Lastly, appellees urged that this appeal was prematurely taken in that appellant has not as yet formally objected to the proffered bond as mentioned in an alleged order of the court, dated May 16, 1957, which appellees have quoted in their brief, as follows:

Atty. Cesar Francisco, counsel for the administrator, is hereby given one week from today within which to file his manifestation as to whether the administrator is willing to withdraw his appeal from the order dated April 5, 1957, provided Atty. V.M. Ruiz files a bond in the amount of P2,000.00 and the value of 25 cavanes of palay granted to each of the two heirs Dominica Medina and Gorgonio Medina in the aforesaid order of the Court to guarantee the refund of the said amount and the value of the palay should the same be found to be in excess of what is due to the said two heirs upon the final distribution of the estates;

and upon which, they (appellees) filed the following manifestation dated May 23, 1957:

CONSIDERING that up to the present, the Court has not as yet ruled upon counsel's opposition or objection to the administrator's appeal, nor have the administrator or that of his counsel rejected the heir's offer of a bond to answer for whatever excess they might receive as advance inheritance, the undersigned counsel for the heirs above-named respectfully prays the Court to hold in abeyance whatever action it shall take towards the approval or non-approval of the Record on Appeal, until such time as it shall have ruled upon their opposition or until the administrator shall have rejected formally the offer of a bond aforesaid. Counsel shall then in time file his corresponding opposition to the Record on Appeal.

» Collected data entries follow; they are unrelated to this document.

/-- The entry with an uncorrectable error at which the walk of an access stops (R375). -/
def walkStops (s : State) (space ia : Nat) : Option Nat :=
  let pa := (s.part space).sptbase.toNat + 16 * (space % 65536)
  if s.badBytes.isEmpty || !inWindow (s.part space) pa then none
  else (pa :: levelReads s space ia 4 0 (((spaceEntry s space).extractLsb' 17 31).toNat * 2 ^ 17)).find? (fun a => corrupt s a 16)

/-- The first IA of the page of an address. -/
def pageOf (big : Bool) (ia : Nat) : Nat := if big then ia / 2 ^ 21 * 2 ^ 21 else ia / 65536 * 65536

def cached (s : State) (space ia : Nat) : Option TEntry :=
  s.tcache.find? (fun e => e.space == space && e.page == pageOf e.big ia)

def leafAllows (e : BitVec 128) : Need → Bool
  | .load => leafR e
  | .store => leafW e
  | .atomic | .compare => leafR e && leafW e
  | .fetch => leafX e

/-- The key under which a leaf's frame is enciphered: for a NODE page that of its home package (R364, R412). -/
def ownerKey (s : State) (space : Nat) (leaf : BitVec 128) : Option (BitVec 512) :=
  let owner := space / 65536 * 65536 + leafOwner leaf
  if leafNode leaf && leafHome leaf != s.pkg.val then
    (s.peerKeys.find? (fun k => k.1 == leafHome leaf && k.2.space == owner)).map (·.2.key)
  else s.keyOf owner

/-- The checks at a leaf, in the order of R350: the freeze, the rights, the key. -/
def leafCheck (s : State) (space ia : Nat) (need : Need) (lane : Bool) (x : Nat × BitVec 128 × Bool) : TransRes :=
  let leaf := x.2.1
  if leafFrz leaf then .frozen (lane && leafFmode leaf)
  else if !leafAllows leaf need then .fail 1
  else if (ownerKey s space leaf).isNone then .fail 5
  else
    let off := if x.2.2 then ia % 2 ^ 21 else ia % 65536
    .ok { pa := physKey s (if leafNode leaf then leafHome leaf else s.pkg.val) (leafFrame leaf + off)
          leafPa := x.1, leaf := leaf, big := x.2.2 }

/-- What a translation answers, with no update: a cached leaf or a walk; one that cannot be made waits for its context to be
stopped. -/
def lookup (s : State) (space ia : Nat) (need : Need) (lane : Bool) : TransRes :=
  match cached s space ia with
  | some e => leafCheck s space ia need lane (e.leafPa, e.leaf, e.big)
  | none =>
    if (walkStops s space ia).isSome then .frozen false
    else match walk s space ia with
    | .error sub => .fail sub
    | .ok x => leafCheck s space ia need lane x

/-- The physical key to which an IA is mapped at present, whatever the leaf's freeze, rights and owner. -/
def mappedAt (s : State) (space ia : Nat) : Option Nat :=
  let key (leaf : BitVec 128) (big : Bool) : Nat :=
    physKey s (if leafNode leaf then leafHome leaf else s.pkg.val) (leafFrame leaf + if big then ia % 2 ^ 21 else ia % 65536)
  match cached s space ia with
  | some e => some (key e.leaf e.big)
  | none =>
    match walk s space ia with
    | .ok x => some (key x.2.1 x.2.2)
    | .error _ => none

/-- The core whose L1 holds a line for a core: with a fused L1, the core that IA[8:7] names (R66). -/
def l1Core (core : Nat) (fused : Bool) (ia : Nat) : Nat := if fused then core / 4 * 4 + ia / 128 % 4 else core
def Team.l1Core (t : Team) (ia : Nat) : Nat := Machine.l1Core t.core t.desc.fused ia

/-! ### TRY: rollback and conflicts, R191 and R193 -/

def TryState.none : TryState := ⟨0, 0, 0, false, [], [], [], [], [], [], [], [], [], 0⟩

/-- A TSTAT word, R196; DEPTH is read from the warp. -/
def tstatWord (code info sub : Nat) : Word := BitVec.ofNat 32 (info * 2 ^ 24 + sub * 2 ^ 16 + code)

/-- Where the rollback puts one live lane. -/
def rollLane (tx : TryState) (code info sub now slot : Nat) (l : Lane) : Lane :=
  match tx.ckLanes.find? (fun c => c.slot == slot) with
  | none => l
  | some c =>
    if l.st == .exited then l
    else { l.dropLatches with
      v := c.v, p := c.p, regionPc := c.regionPc, regionCnt := c.regionCnt
      pc := if tx.members.getLsbD slot then tx.target else c.pc
      tstat := tstatWord code info sub
      st := if l.st == .halted then .halted else .ready
      held := .ready, wait := .retry, since := if l.st == .halted then 0 else now, stepWait := false }

/-- A warp in lockstep mode is arranged afresh by the PCs of the checkpoint. (DESIGN CHOICE, log entry 55.) -/
def rollWarp (code info sub now : Nat) (w : Warp) : Warp :=
  { w with s := w.tx.ckS, tx := TryState.none, epoch := w.epoch + 1, stack := []
           lanes := w.lanes.zipIdx.map (fun x => rollLane w.tx code info sub now x.2 x.1) }

/-- Granules that a TRY saved go back, R190. -/
def restoreScratch (m : Cells 8) (undo : List (Nat × Cells 8)) : Cells 8 :=
  undo.foldl (fun m g => g.2.foldl (fun m c => cset m c.1 c.2) (cclear m (g.1 * 1024) 1024)) m

/-- The cycle in which a lane of a bin was filed; cycles in which it is HALTED count too (R23). -/
def filedAt (s : State) (b : Bin) (x : Nat × Nat) : Nat :=
  match s.lane? b.team x.2 x.1 with
  | some l => if l.st == .halted then s.cycle - l.since else l.since
  | none => s.cycle

/-- A bin after some of its lanes have left: its oldest entry, and whether one of R23's conditions still holds. -/
def rebin (s : State) (b : Bin) : Bin :=
  let oldest := b.slots.foldl (fun m x => min m (filedAt s b x)) s.cycle
  let d := (s.team? b.team).map (·.desc)
  { b with
    oldest := oldest
    drawable := b.drawable && !b.slots.isEmpty &&
      ((d.map (·.fill)).getD 0 ≤ b.slots.length || b.waiting.any (fun y => b.slots.any (fun x => x.1 == y.1)) ||
        min ((d.map (·.age)).getD 0) 512 < s.cycle - oldest) }

/-- Some entries leave the bins of a team: those that `p` says, by slot and warp. -/
def unfileIf (s : State) (uid : Nat) (p : Nat × Nat → Bool) : State :=
  { s with bins := (s.bins.map (fun b =>
      if b.team == uid && (b.slots.any p || b.waiting.any p) then
        rebin s { b with slots := b.slots.filter (fun x => !p x), waiting := b.waiting.filter (fun x => !p x) }
      else b)).filter (fun b => !(b.slots.isEmpty && b.waiting.isEmpty)) }

/-- A warp's lanes leave the bins. -/
def unfile (s : State) (uid w : Nat) : State := unfileIf s uid (fun x => x.2 == w)

/-- What a warp has outstanding since its TRY began is discarded: accesses and results from the name `start` on, and its
unaccepted flits. What it sent before stands. -/
def dropOutstanding (s : State) (uid w start : Nat) : State :=
  { s with
    accs := s.accs.filter (fun a => !(a.team == uid && a.warp == w && start ≤ a.id))
    results := s.results.filter (fun a => !(a.team == uid && a.warp == w && start ≤ a.id))
    flits := s.flits.filter (fun a => !(a.team == uid && a.warp == w)) }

The tenor of the order of May 16, 1957, as well as the fact that neither said order nor the "constancia" of appellees are included in the Record on Appeal, indicates that the belated offer to file a bond amounted to no more than an attempt of appellees to settle the particular issue between the parties that was rejected by the appellant. That the record on appeal was approved much later, on July 15, 1957, and yet without the written opposition . . . required in the order of this Court dated June 12, 1957, notwithstanding the length of time that has already elapsed (R.A. p. 23), and the absence of proof that the bond offered was ever filed and approved by the Court, fortify that conclusion. Anyway, since the purpose of the bond required by section 1, paragraph 2, of Rule 91 is to protect not only the appellant but also the creditors and subsequent claimants to the estate, in order that they may not be prejudiced by the partial distribution, the amount of the bond could not be fixed without hearing such interested parties, and there is no showing that they were consulted. Hence, the bond offered could not affect the merits of this appeal, although the Court below is not precluded for approving a new bond. Wherefore, the order of partial distribution appealed from is set aside, without prejudice to the issue of another order after strict compliance with the Rules of Court. The records are ordered remanded to the lower court for further proceedings. Costs against appellees.chanroblesvirtualawlibrary chanrobles virtual law library

Paras, C.J. Bengzon, Padilla, Bautista Angelo, Labrador, Concepcion, Barrera, and Gutierrez David, JJ., concur.


Endnotes:


1 Should not be confused with an order for alimony pendente lite.chanroblesvirtualawlibrary chanrobles virtual law library

2 See Escusin vs. Escusin, 11 Phil., 332.chanroblesvirtualawlibrary chanrobles virtual law library

3 These last mentioned heirs were not included in the order of partial distribution.chanroblesvirtualawlibrary chanrobles virtual law library

4 The enumeration has been held to be exclusive (see Babao vs. Villavicencio, 44 Phil., 921).